# Finding a power series representation

1. Apr 10, 2007

### superdave

1. The problem statement, all variables and given/known data

Start with the power series representation 1/(1-x) = sum from n=0 to inf. of x^n for abs(x) < 1 to find a power series representation for f(x) and determine the radius of convergence.

f(x)=ln(5+x^2)

2. Relevant equations

3. The attempt at a solution

Okay, so I get

1/(1-q)= sum q^n

Now, the problem lies in the fact that x is to a power of 2.

so if q= (-(x^2)-4) I get 1 / (1-(-(x^2)-4)) but if I want to integrate that, now that x is squared, I don't get the ln.

Can I do it the other way?

integrate first to get:

ln (1-q) = sum q^(n+1) / (n+1) and then replace q? I feel like that shouldn't work.

2. Apr 10, 2007

### Mystic998

My thoughts: f'(x) = 2x/(5 + x^2), right? So, keeping in mind that x is a constant term with respect to summation and all the work you've done, how would you write that as an infinite series?

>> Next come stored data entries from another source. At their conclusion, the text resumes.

-- ==== Sys2Proof/Laws/Exec.lean ====
section
/-! SUPPORT. One equation per command: exec of the command is its meaning. -/

namespace Sys2Proof.Laws

open Sys2Proof.Machine
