-- ==== Sys2Proof/Laws/Frames.lean ====
section
/-! SUPPORT. Frames: which units of the state each shared operation leaves as they were. The data path (`dp`) is not
mentioned: an operation on `dp` alone leaves every other unit as it was. -/

namespace Sys2Proof.Laws

open Sys2Proof.Machine

@[simp] theorem foldl_clk {β : Type} (g : State → β → State) (h : ∀ s x, (g s x).clk = s.clk) (l : List β) (s : State) :
    (l.foldl g s).clk = s.clk := by
  induction l generalizing s with
  | nil => rfl
  | cons x t ih => simp [ih, h]
@[simp] theorem foldl_pwr {β : Type} (g : State → β → State) (h : ∀ s x, (g s x).pwr = s.pwr) (l : List β) (s : State) :
    (l.foldl g s).pwr = s.pwr := by
  induction l generalizing s with
  | nil => rfl
  | cons x t ih => simp [ih, h]
@[simp] theorem foldl_boot {β : Type} (g : State → β → State) (h : ∀ s x, (g s x).boot = s.boot) (l : List β) (s : State) :
    (l.foldl g s).boot = s.boot := by
  induction l generalizing s with
  | nil => rfl
  | cons x t ih => simp [ih, h]
@[simp] theorem foldl_par {β : Type} (g : State → β → State) (h : ∀ s x, (g s x).par = s.par) (l : List β) (s : State) :
    (l.foldl g s).par = s.par := by
  induction l generalizing s with
  | nil => rfl
  | cons x t ih => simp [ih, h]
@[simp] theorem foldl_sec {β : Type} (g : State → β → State) (h : ∀ s x, (g s x).sec = s.sec) (l : List β) (s : State) :
    (l.foldl g s).sec = s.sec := by
  induction l generalizing s with
  | nil => rfl
  | cons x t ih => simp [ih, h]
@[simp] theorem foldl_bed {β : Type} (g : State → β → State) (h : ∀ s x, (g s x).bed = s.bed) (l : List β) (s : State) :
    (l.foldl g s).bed = s.bed := by
  induction l generalizing s with
  | nil => rfl
  | cons x t ih => simp [ih, h]
@[simp] theorem foldl_dram {β : Type} (g : State → β → State) (h : ∀ s x, (g s x).dram = s.dram) (l : List β) (s : State) :
    (l.foldl g s).dram = s.dram := by
  induction l generalizing s with
  | nil => rfl
  | cons x t ih => simp [ih, h]
@[simp] theorem foldl_pads {β : Type} (g : State → β → State) (h : ∀ s x, (g s x).pads = s.pads) (l : List β) (s : State) :
    (l.foldl g s).pads = s.pads := by
  induction l generalizing s with
  | nil => rfl
  | cons x t ih => simp [ih, h]
@[simp] theorem foldl_integ {β : Type} (g : State → β → State) (h : ∀ s x, (g s x).integ = s.integ) (l : List β) (s : State) :
    (l.foldl g s).integ = s.integ := by
  induction l generalizing s with
  | nil => rfl
  | cons x t ih => simp [ih, h]
@[simp] theorem foldl_tide {β : Type} (g : State → β → State) (h : ∀ s x, (g s x).tide = s.tide) (l : List β) (s : State) :
    (l.foldl g s).tide = s.tide := by
  induction l generalizing s with
  | nil => rfl
  | cons x t ih => simp [ih, h]
@[simp] theorem foldl_tap {β : Type} (g : State → β → State) (h : ∀ s x, (g s x).tap = s.tap) (l : List β) (s : State) :
    (l.foldl g s).tap = s.tap := by
  induction l generalizing s with
  | nil => rfl
  | cons x t ih => simp [ih, h]
@[simp] theorem foldl_pending {β : Type} (g : State → β → State) (h : ∀ s x, (g s x).pending = s.pending) (l : List β) (s : State) :
    (l.foldl g s).pending = s.pending := by
  induction l generalizing s with
  | nil => rfl
  | cons x t ih => simp [ih, h]
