-- ==== Sys2Proof/Laws/ExecFrames.lean ====
section
/-! SUPPORT. Frames of the meanings: which units of the state each command leaves as they were. -/

namespace Sys2Proof.Laws

open Sys2Proof.Machine

@[simp] theorem after_next (t s : State) : after (.next t) s = t := rfl

@[simp] theorem after_ite (c : Prop) [Decidable c] (a b : Host.Outcome State Fault Refusal) (s : State) :
    after (if c then a else b) s = if c then after a s else after b s := by
  split <;> rfl

@[simp] theorem after_onRequest_clk (m : Mbx) (op : Nat) (f : MbReq → State → State) (s : State)
    (h : ∀ r, (f r s).clk = s.clk) : (after (onRequest m op f s) s).clk = s.clk := by
  unfold onRequest
  split
  · split <;> simp [h]
  · rfl
@[simp] theorem after_onSub_clk (m : Mbx) (op i sub : Nat) (f : MbReq → State → State) (s : State)
    (h : ∀ r, (f r s).clk = s.clk) : (after (onSub m op i sub f s) s).clk = s.clk := by
  unfold onSub
  apply after_onRequest_clk
  intro r
  split <;> simp [h]
@[simp] theorem after_onMctp_clk (f : State → State) (s : State) (h : ∀ s, (f s).clk = s.clk) :
    (after (onMctp f s) s).clk = s.clk := by
  unfold onMctp
  split <;> simp [h]
@[simp] theorem after_onSpdm_clk (t : Transport) (f : State → State) (s : State) (h : ∀ s, (f s).clk = s.clk) :
    (after (onSpdm t f s) s).clk = s.clk := by
  unfold onSpdm
  split
  · simp [h]
  · (repeat' split) <;> simp [h]
@[simp] theorem after_onRequest_pwr (m : Mbx) (op : Nat) (f : MbReq → State → State) (s : State)
    (h : ∀ r, (f r s).pwr = s.pwr) : (after (onRequest m op f s) s).pwr = s.pwr := by
  unfold onRequest
  split
  · split <;> simp [h]
  · rfl
@[simp] theorem after_onSub_pwr (m : Mbx) (op i sub : Nat) (f : MbReq → State → State) (s : State)
    (h : ∀ r, (f r s).pwr = s.pwr) : (after (onSub m op i sub f s) s).pwr = s.pwr := by
  unfold onSub
  apply after_onRequest_pwr
  intro r
  split <;> simp [h]
@[simp] theorem after_onRequest_boot (m : Mbx) (op : Nat) (f : MbReq → State → State) (s : State)
    (h : ∀ r, (f r s).boot = s.boot) : (after (onRequest m op f s) s).boot = s.boot := by
  unfold onRequest
  split
  · split <;> simp [h]
  · rfl
@[simp] theorem after_onSub_boot (m : Mbx) (op i sub : Nat) (f : MbReq → State → State) (s : State)
    (h : ∀ r, (f r s).boot = s.boot) : (after (onSub m op i sub f s) s).boot = s.boot := by
  unfold onSub
  apply after_onRequest_boot
  intro r
  split <;> simp [h]
@[simp] theorem after_onMctp_boot (f : State → State) (s : State) (h : ∀ s, (f s).boot = s.boot) :
    (after (onMctp f s) s).boot = s.boot := by
  unfold onMctp
  split <;> simp [h]
@[simp] theorem after_onSpdm_boot (t : Transport) (f : State → State) (s : State) (h : ∀ s, (f s).boot = s.boot) :
    (after (onSpdm t f s) s).boot = s.boot := by
  unfold onSpdm
  split
  · simp [h]
  · (repeat' split) <;> simp [h]
@[simp] theorem after_onRequest_par (m : Mbx) (op : Nat) (f : MbReq → State → State) (s : State)
    (h : ∀ r, (f r s).par = s.par) : (after (onRequest m op f s) s).par = s.par := by
  unfold onRequest
  split
  · split <;> simp [h]
  · rfl
@[simp] theorem after_onSub_par (m : Mbx) (op i sub : Nat) (f : MbReq → State → State) (s : State)
    (h : ∀ r, (f r s).par = s.par) : (after (onSub m op i sub f s) s).par = s.par := by
  unfold onSub
  apply after_onRequest_par
  intro r
  split <;> simp [h]
@[simp] theorem after_onMctp_par (f : State → State) (s : State) (h : ∀ s, (f s).par = s.par) :
    (after (onMctp f s) s).par = s.par := by
  unfold onMctp
  split <;> simp [h]
@[simp] theorem after_onSpdm_par (t : Transport) (f : State → State) (s : State) (h : ∀ s, (f s).par = s.par) :
    (after (onSpdm t f s) s).par = s.par := by
  unfold onSpdm
  split
  · simp [h]
  · (repeat' split) <;> simp [h]
@[simp] theorem after_onRequest_sec (m : Mbx) (op : Nat) (f : MbReq → State → State) (s : State)
    (h : ∀ r, (f r s).sec = s.sec) : (after (onRequest m op f s) s).sec = s.sec := by
  unfold onRequest
  split
  · split <;> simp [h]
  · rfl
@[simp] theorem after_onSub_sec (m : Mbx) (op i sub : Nat) (f : MbReq → State → State) (s : State)
    (h : ∀ r, (f r s).sec = s.sec) : (after (onSub m op i sub f s) s).sec = s.sec := by
  unfold onSub
  apply after_onRequest_sec
  intro r
  split <;> simp [h]
@[simp] theorem after_onMctp_sec (f : State → State) (s : State) (h : ∀ s, (f s).sec = s.sec) :
    (after (onMctp f s) s).sec = s.sec := by
  unfold onMctp
  split <;> simp [h]
@[simp] theorem after_onSpdm_sec (t : Transport) (f : State → State) (s : State) (h : ∀ s, (f s).sec = s.sec) :
    (after (onSpdm t f s) s).sec = s.sec := by
  unfold onSpdm
  split
  · simp [h]
  · (repeat' split) <;> simp [h]
@[simp] theorem after_onRequest_bed (m : Mbx) (op : Nat) (f : MbReq → State → State) (s : State)
    (h : ∀ r, (f r s).bed = s.bed) : (after (onRequest m op f s) s).bed = s.bed := by
  unfold onRequest
  split
  · split <;> simp [h]
  · rfl
@[simp] theorem after_onSub_bed (m : Mbx) (op i sub : Nat) (f : MbReq → State → State) (s : State)
    (h : ∀ r, (f r s).bed = s.bed) : (after (onSub m op i sub f s) s).bed = s.bed := by
  unfold onSub
  apply after_onRequest_bed
  intro r
  split <;> simp [h]
@[simp] theorem after_onMctp_bed (f : State → State) (s : State) (h : ∀ s, (f s).bed = s.bed) :
    (after (onMctp f s) s).bed = s.bed := by
  unfold onMctp
  split <;> simp [h]
@[simp] theorem after_onSpdm_bed (t : Transport) (f : State → State) (s : State) (h : ∀ s, (f s).bed = s.bed) :
    (after (onSpdm t f s) s).bed = s.bed := by
  unfold onSpdm
  split
  · simp [h]
  · (repeat' split) <;> simp [h]
@[simp] theorem after_onRequest_dram (m : Mbx) (op : Nat) (f : MbReq → State → State) (s : State)
    (h : ∀ r, (f r s).dram = s.dram) : (after (onRequest m op f s) s).dram = s.dram := by
  unfold onRequest
  split
  · split <;> simp [h]
  · rfl
@[simp] theorem after_onSub_dram (m : Mbx) (op i sub : Nat) (f : MbReq → State → State) (s : State)
    (h : ∀ r, (f r s).dram = s.dram) : (after (onSub m op i sub f s) s).dram = s.dram := by
  unfold onSub
  apply after_onRequest_dram
  intro r
  split <;> simp [h]
@[simp] theorem after_onMctp_dram (f : State → State) (s : State) (h : ∀ s, (f s).dram = s.dram) :
    (after (onMctp f s) s).dram = s.dram := by
  unfold onMctp
  split <;> simp [h]
@[simp] theorem after_onSpdm_dram (t : Transport) (f : State → State) (s : State) (h : ∀ s, (f s).dram = s.dram) :
    (after (onSpdm t f s) s).dram = s.dram := by
  unfold onSpdm
  split
  · simp [h]
  · (repeat' split) <;> simp [h]
@[simp] theorem after_onRequest_pads (m : Mbx) (op : Nat) (f : MbReq → State → State) (s : State)
    (h : ∀ r, (f r s).pads = s.pads) : (after (onRequest m op f s) s).pads = s.pads := by
  unfold onRequest
  split
  · split <;> simp [h]
  · rfl
@[simp] theorem after_onSub_pads (m : Mbx) (op i sub : Nat) (f : MbReq → State → State) (s : State)
    (h : ∀ r, (f r s).pads = s.pads) : (after (onSub m op i sub f s) s).pads = s.pads := by
  unfold onSub
  apply after_onRequest_pads
  intro r
  split <;> simp [h]
@[simp] theorem after_onMctp_pads (f : State → State) (s : State) (h : ∀ s, (f s).pads = s.pads) :
    (after (onMctp f s) s).pads = s.pads := by
  unfold onMctp
  split <;> simp [h]
@[simp] theorem after_onSpdm_pads (t : Transport) (f : State → State) (s : State) (h : ∀ s, (f s).pads = s.pads) :
    (after (onSpdm t f s) s).pads = s.pads := by
  unfold onSpdm
  split
  · simp [h]
  · (repeat' split) <;> simp [h]
@[simp] theorem after_onRequest_integ (m : Mbx) (op : Nat) (f : MbReq → State → State) (s : State)
    (h : ∀ r, (f r s).integ = s.integ) : (after (onRequest m op f s) s).integ = s.integ := by
  unfold onRequest
  split
  · split <;> simp [h]
  · rfl
@[simp] theorem after_onSub_integ (m : Mbx) (op i sub : Nat) (f : MbReq → State → State) (s : State)
    (h : ∀ r, (f r s).integ = s.integ) : (after (onSub m op i sub f s) s).integ = s.integ := by
  unfold onSub
  apply after_onRequest_integ
  intro r
  split <;> simp [h]
@[simp] theorem after_onMctp_integ (f : State → State) (s : State) (h : ∀ s, (f s).integ = s.integ) :
    (after (onMctp f s) s).integ = s.integ := by
  unfold onMctp
  split <;> simp [h]
@[simp] theorem after_onSpdm_integ (t : Transport) (f : State → State) (s : State) (h : ∀ s, (f s).integ = s.integ) :
    (after (onSpdm t f s) s).integ = s.integ := by
  unfold onSpdm
  split
  · simp [h]
  · (repeat' split) <;> simp [h]
@[simp] theorem after_onRequest_tide (m : Mbx) (op : Nat) (f : MbReq → State → State) (s : State)
    (h : ∀ r, (f r s).tide = s.tide) : (after (onRequest m op f s) s).tide = s.tide := by
  unfold onRequest
  split
  · split <;> simp [h]
  · rfl
@[simp] theorem after_onSub_tide (m : Mbx) (op i sub : Nat) (f : MbReq → State → State) (s : State)
    (h : ∀ r, (f r s).tide = s.tide) : (after (onSub m op i sub f s) s).tide = s.tide := by
  unfold onSub
  apply after_onRequest_tide
  intro r
  split <;> simp [h]
@[simp] theorem after_onMctp_tide (f : State → State) (s : State) (h : ∀ s, (f s).tide = s.tide) :
    (after (onMctp f s) s).tide = s.tide := by
  unfold onMctp
  split <;> simp [h]
@[simp] theorem after_onSpdm_tide (t : Transport) (f : State → State) (s : State) (h : ∀ s, (f s).tide = s.tide) :
    (after (onSpdm t f s) s).tide = s.tide := by
  unfold onSpdm
  split
  · simp [h]
  · (repeat' split) <;> simp [h]
@[simp] theorem after_onRequest_tap (m : Mbx) (op : Nat) (f : MbReq → State → State) (s : State)
    (h : ∀ r, (f r s).tap = s.tap) : (after (onRequest m op f s) s).tap = s.tap := by
  unfold onRequest
  split
  · split <;> simp [h]
  · rfl
@[simp] theorem after_onSub_tap (m : Mbx) (op i sub : Nat) (f : MbReq → State → State) (s : State)
    (h : ∀ r, (f r s).tap = s.tap) : (after (onSub m op i sub f s) s).tap = s.tap := by
  unfold onSub
  apply after_onRequest_tap
  intro r
  split <;> simp [h]
@[simp] theorem after_onMctp_tap (f : State → State) (s : State) (h : ∀ s, (f s).tap = s.tap) :
    (after (onMctp f s) s).tap = s.tap := by
  unfold onMctp
  split <;> simp [h]
@[simp] theorem after_onSpdm_tap (t : Transport) (f : State → State) (s : State) (h : ∀ s, (f s).tap = s.tap) :
    (after (onSpdm t f s) s).tap = s.tap := by
  unfold onSpdm
  split
  · simp [h]
  · (repeat' split) <;> simp [h]
@[simp] theorem after_onRequest_pending (m : Mbx) (op : Nat) (f : MbReq → State → State) (s : State)
    (h : ∀ r, (f r s).pending = s.pending) : (after (onRequest m op f s) s).pending = s.pending := by
  unfold onRequest
  split
  · split <;> simp [h]
  · rfl
@[simp] theorem after_onSub_pending (m : Mbx) (op i sub : Nat) (f : MbReq → State → State) (s : State)
    (h : ∀ r, (f r s).pending = s.pending) : (after (onSub m op i sub f s) s).pending = s.pending := by
  unfold onSub
  apply after_onRequest_pending
  intro r
  split <;> simp [h]
@[simp] theorem after_onMctp_pending (f : State → State) (s : State) (h : ∀ s, (f s).pending = s.pending) :
    (after (onMctp f s) s).pending = s.pending := by
  unfold onMctp
  split <;> simp [h]
@[simp] theorem after_onSpdm_pending (t : Transport) (f : State → State) (s : State) (h : ∀ s, (f s).pending = s.pending) :
    (after (onSpdm t f s) s).pending = s.pending := by
  unfold onSpdm
  split
  · simp [h]
  · (repeat' split) <;> simp [h]
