theorem stewardEntry_heardAlike (f : Frame) (x : RoleEntry) (was : Bool) : HeardAlike d (stewardEntry e f x was d) := by
  have hraise (y : Dp) : HeardAlike y (raise e x.pool x.claim 2 y) := .of_ring (raise_ring ..)
  have hset (y : Dp) (z : Shoal) : HeardAlike y { y with sh := z } := .of_ring rfl
  refine HeardAlike.trans (.of_ring (hearSteward_ring d x.pool x.claim)) ?_
  unfold stewardEntry
  dsimp only
  generalize hearSteward x.pool x.claim d = d₁
  refine .ite (.refl _) (.ite ((HeardAlike.of_ring rfl).trans (.of_ring (logAt_ring ..))) (.ite ?_ ?_))
  · exact (hset d₁ _).trans (sendFenced_heardAlike ..)
  · exact (hraise d₁).trans (.ite ((hset _ _).trans (hset _ _)) (hset _ _))

/-- The record of a rank whose heartbeat has just come (R233, Table 8-6). -/
def heardPeer (r : Nat) (boot : Word) (session : BitVec 32) (flags : Byte) (l : List RoleEntry) : Peer :=
  let p := d.peer r
  { p with
    boot := boot, session := session, lastHb := e.now, heard := true, silent := false,
    out := p.out && (ownLinks d).all Option.isNone, flags := flags, roles := l,
    unbrokenSince := if !p.heard || p.silent || p.lastHb + 2 * msec ≤ e.now then e.now else p.unbrokenSince }

/-- Whatever roles it tells of, a heartbeat changes of what is heard its sender's record alone. -/
theorem heardAlike_onHeartbeat (f : Frame) (boot : Word) (session : BitVec 32) (flags : Byte) (l : List RoleEntry) :
    HeardAlike (d.setPeer f.src.val (heardPeer e d f.src.val boot session flags l))
      (onHeartbeat e f boot session flags l d) := by
  have hentries (b : Bool) (x : Dp) : HeardAlike x (l.foldl (fun d x => if x.standby then
      standbyEntry f.src.val x.pool x.claim d else stewardEntry e f x b d) x) :=
    .foldl (fun d x => .ite (standbyEntry_heardAlike ..) (stewardEntry_heardAlike ..)) l x
  unfold onHeartbeat
  refine HeardAlike.trans (HeardAlike.trans ?_ (hentries ..)) (.of_ring (noteHealth_ring ..))
  exact .ite (.of_ring rfl) (.of_ring rfl)

theorem peer_onHeartbeat (f : Frame) (boot : Word) (session : BitVec 32) (flags : Byte) (l : List RoleEntry) :
    (onHeartbeat e f boot session flags l d).peer f.src.val = heardPeer e d f.src.val boot session flags l := by
  rw [(heardAlike_onHeartbeat e d f boot session flags l).peer, peer_setPeer, if_pos rfl]

/-- A heartbeat that names no role leaves the Seawall as it was. -/
theorem sea_onHeartbeat_nil (f : Frame) (boot : Word) (session : BitVec 32) (flags : Byte) :
    (onHeartbeat e f boot session flags [] d).sh.sea = d.sh.sea := by
  unfold onHeartbeat
  dsimp only [List.foldl_nil, noteHealth]
  split <;> rfl

end

/-- A session that is known already is learnt without effect (R283). -/
theorem noteSession_known (e : Env) {r : Nat} {session : BitVec 32} {boot : Word} {d : Dp}
    (hs : (d.peer r).session = session) (hb : (d.peer r).boot = boot) :
    noteSession e r session boot d = d.setPeer r (d.peer r) := by
  subst hs hb
  simp [noteSession, learnSession]

theorem deliver_heartbeat (e : Env) (f : Frame) (boot : Word) (session : BitVec 32) (flags : Byte) (l : List RoleEntry) (d : Dp) :
    deliver e (.heartbeat, f, .roles boot session flags l) d = onHeartbeat e f boot session flags l d := rfl

section
variable {s : State} {f : Frame} {boot : Word} {session : BitVec 32} {flags : Byte} {l : List RoleEntry}

/-- A heartbeat that arrives in order under the session known of its sender makes that rank heard. -/
theorem heartbeat_heard (h : InOrder s .heartbeat 3 f) (hs : (s.dp.peer f.src.val).session = session)
    (hb : (s.dp.peer f.src.val).boot = boot) :
    ∃ (u : State) (d : Dp), exec (.heartbeat f boot session flags l) s = .next u.work ∧
      u.dp.peer f.src.val = heardPeer s.env d f.src.val boot session flags l := by
  have hcls : f.cls = 0 := h.cls
  have hk : s.onDp (fun e d =>
      if ringOpen e d && f.crcOk && f.linkOk && f.cls = 0 && f.dst.val = e.rank && f.src.val != e.rank then
        noteSession e f.src.val session boot d
      else d) = { s with dp := s.dp.setPeer f.src.val (s.dp.peer f.src.val) } := by
    refine (onDp_congr (g := fun _ _ => s.dp.setPeer f.src.val (s.dp.peer f.src.val)) ?_)
    rw [if_pos (by simp [h.opened, h.good, h.whole, hcls, h.here, h.away]), noteSession_known s.env hs hb]
  have hin : InOrder { s with dp := s.dp.setPeer f.src.val (s.dp.peer f.src.val) } .heartbeat 3 f := by
    refine { h with session := ?_ }
    rw [peer_setPeer, if_pos rfl]
    exact h.session
  obtain ⟨u, d, hu, -, hdp⟩ := authority_delivered hin rfl rfl (.roles boot session flags l)
  refine ⟨u, d, ?_, ?_⟩
  · rw [exec_heartbeat, execHeartbeat, hk]
    exact hu
  · rw [hdp, deliver_heartbeat, peer_onHeartbeat]
    rfl

end

/-! ### Claims and FENCED (R240, R243, R249, R251) -/

section
variable (e : Env) (f : Frame) (d : Dp)

theorem deliver_claim : deliver e (.claim, f, .none) d = onClaim e f d := rfl
theorem deliver_fenced : deliver e (.fenced, f, .none) d = onFenced e f d := rfl
theorem deliver_relinquish : deliver e (.relinquish, f, .none) d = onRelinquish e f d := rfl
theorem deliver_handover : deliver e (.handover, f, .none) d = onHandover e f d := rfl
theorem deliver_ringExit : deliver e (.ringExit, f, .none) d = takeOut e (f.arg % 16) d := rfl
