/-! ### A store and the next fetch -/

/-- Settles O45: a fetch is a read of memory, which gives what the store wrote. -/
theorem storedByteIsSeenByTheNextFetch : Obligations.StoredByteIsSeenByTheNextFetch := by
  intro s t a ra p ha h
  have hrun := (step_next h).1
  refine ⟨fun hd => ?_, fun hd => ?_, rfl, rfl⟩
  · rw [step_of_decode hrun hd, exec_push_of_namesReg ha] at h
    cases h
    exact (State.memRead_advance _ p _).trans (State.memRead_memWrite s.decSp _ p _)
  · rw [step_of_decode hrun hd, exec_call_of_namesReg ha] at h
    cases h
    exact State.memRead_memWrite s.decSp _ p _

end Sys2Proof.Machine
end
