-- ==== Sys2Proof/Safety.lean ====
section
/-!
DEFINITION. The terms in which claims speak: the parts of the state and what it is to leave them alone, the two ways
a condition is reported (60_exceptions.md R241, R245), the legal states, and the two ends of a run
(70_reset_and_hazards.md R296).
-/
namespace Sys2Proof.Machine

/-- A part of the state: the fields of 10_state.md R20, and the model's own but for `out`, of which each claim says
what it holds. -/
inductive Part
  | mem
  | v
  | i
  | pc
  | stack
  | sp
  | dt
  | st
  | disp
  | key
  | halted
  | params
  | draws
  | pending
  | driver
  deriving DecidableEq, Repr

/-- The part is the same in both states: every register reads the same, every byte of memory reads the same. -/
def Part.same (p : Part) (s t : State) : Prop :=
  match p with
  | .mem => ∀ a : Nat, t.mem.read a = s.mem.read a
  | .v => ∀ r : Reg, t.reg r = s.reg r
  | .i => t.i = s.i
  | .pc => t.pc = s.pc
  | .stack => ∀ k : Fin 16, t.stack.get k = s.stack.get k
  | .sp => t.sp = s.sp
  | .dt => t.dt = s.dt
  | .st => t.st = s.st
  | .disp => ∀ (px : Fin 64) (py : Fin 32), Display.cell t.disp px py = Display.cell s.disp px py
  | .key => ∀ k : KeyIx, t.keyDown k = s.keyDown k
  | .halted => t.halted = s.halted
  | .params => t.params = s.params
  | .draws => t.draws = s.draws
  | .pending => t.pending = s.pending
  | .driver => t.driver = s.driver

/-- Every part of the state outside the list is as it was. -/
def OthersKept (changed : List Part) (s t : State) : Prop := ∀ p : Part, p ∉ changed → p.same s t

/-- The answer is the state `s` with a fatal condition raised in it: `halted` set to the condition, its status and its
report given, and nothing else changed (60_exceptions.md R245, R268). -/
def RaisesFatal (answer : StepResult) (s : State) (c : Fatal) : Prop :=
  ∃ t, answer = .next t ∧ t.halted = some c ∧
    t.out = { result := .status (.fatal c), report := some (.fatal c) } ∧ OthersKept [.halted] s t

/-- The answer is the state `s` with UnknownOpcode reported for the word at an address, and nothing else changed
(60_exceptions.md R241, R268). -/
def RaisesUnknown (answer : StepResult) (s : State) (word addr : Word) : Prop :=
  ∃ t, answer = .next t ∧
    t.out = { result := .status (.unknownOpcode word addr), report := some (.unknownOpcode word addr) } ∧
    OthersKept [] s t

/-- A set bit of the sprite that DRW Vx, Vy, n draws falls on the cell (px, py): row `row` is the byte at I + row, bit 7
is column 0, and both coordinates wrap (43_display.md R201). -/
def SpriteCovers (s : State) (x y : Reg) (n : Fin 16) (px : Fin 64) (py : Fin 32) : Prop :=
  ∃ row col : Nat, row < n.val ∧ col < 8 ∧
    (s.mem.read (s.i.toNat + row)).getLsbD (7 - col) = true ∧
    px.val = ((s.reg x).toNat + col) % 64 ∧ py.val = ((s.reg y).toNat + row) % 32

/-- SP is a legal value, 0..16 (10_state.md R31). -/
def State.spLegal (s : State) : Prop := s.sp.toNat ≤ 16

/-- PC is one of the values execution reaches, at most 0x10FE (10_state.md R28), and every stack entry one that a CALL
pushes, at most 0x1000 (40_control_flow.md R101). -/
def State.pcReachable (s : State) : Prop :=
  s.pc.toNat ≤ 0x10FE ∧ ∀ k : Fin 16, (s.stack.get k).toNat ≤ 0x1000

/-- The memory is in canonical form. -/
def State.memCanonical (s : State) : Prop := s.mem.wf

/-- A faulted run: `halted` is set, which is never a good end (70_reset_and_hazards.md R296 (b)). -/
def State.faulted (s : State) : Bool := s.halted.isSome

/-- A program that is done: PC = p and the word at p is 1NNN with nnn = p (70_reset_and_hazards.md R296 (a)). -/
def State.atSelfJump (s : State) : Prop :=
  ∃ nnn : Addr12, s.fetch = some (encode (.jp nnn)) ∧ zextAddr nnn = s.pc

end Sys2Proof.Machine
end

Of course, I haven't done this in a while, so I could be completely wrong. Heh.

3. Apr 10, 2007

### HallsofIvy

Staff Emeritus
Yes. The derivative of ln(5+ x2 is 2x/(5+ x2). Now, you want to make that look like the sum of a geometric series a/(1- r). First, divide both numerator and denominator by 5: (2/5)x/(1+ x^2/5)= (2/5)x/(1- (-x^2/5)). Do see what a and r must be? Once you have the geometric series, integrate term by term to go back to the logarithm.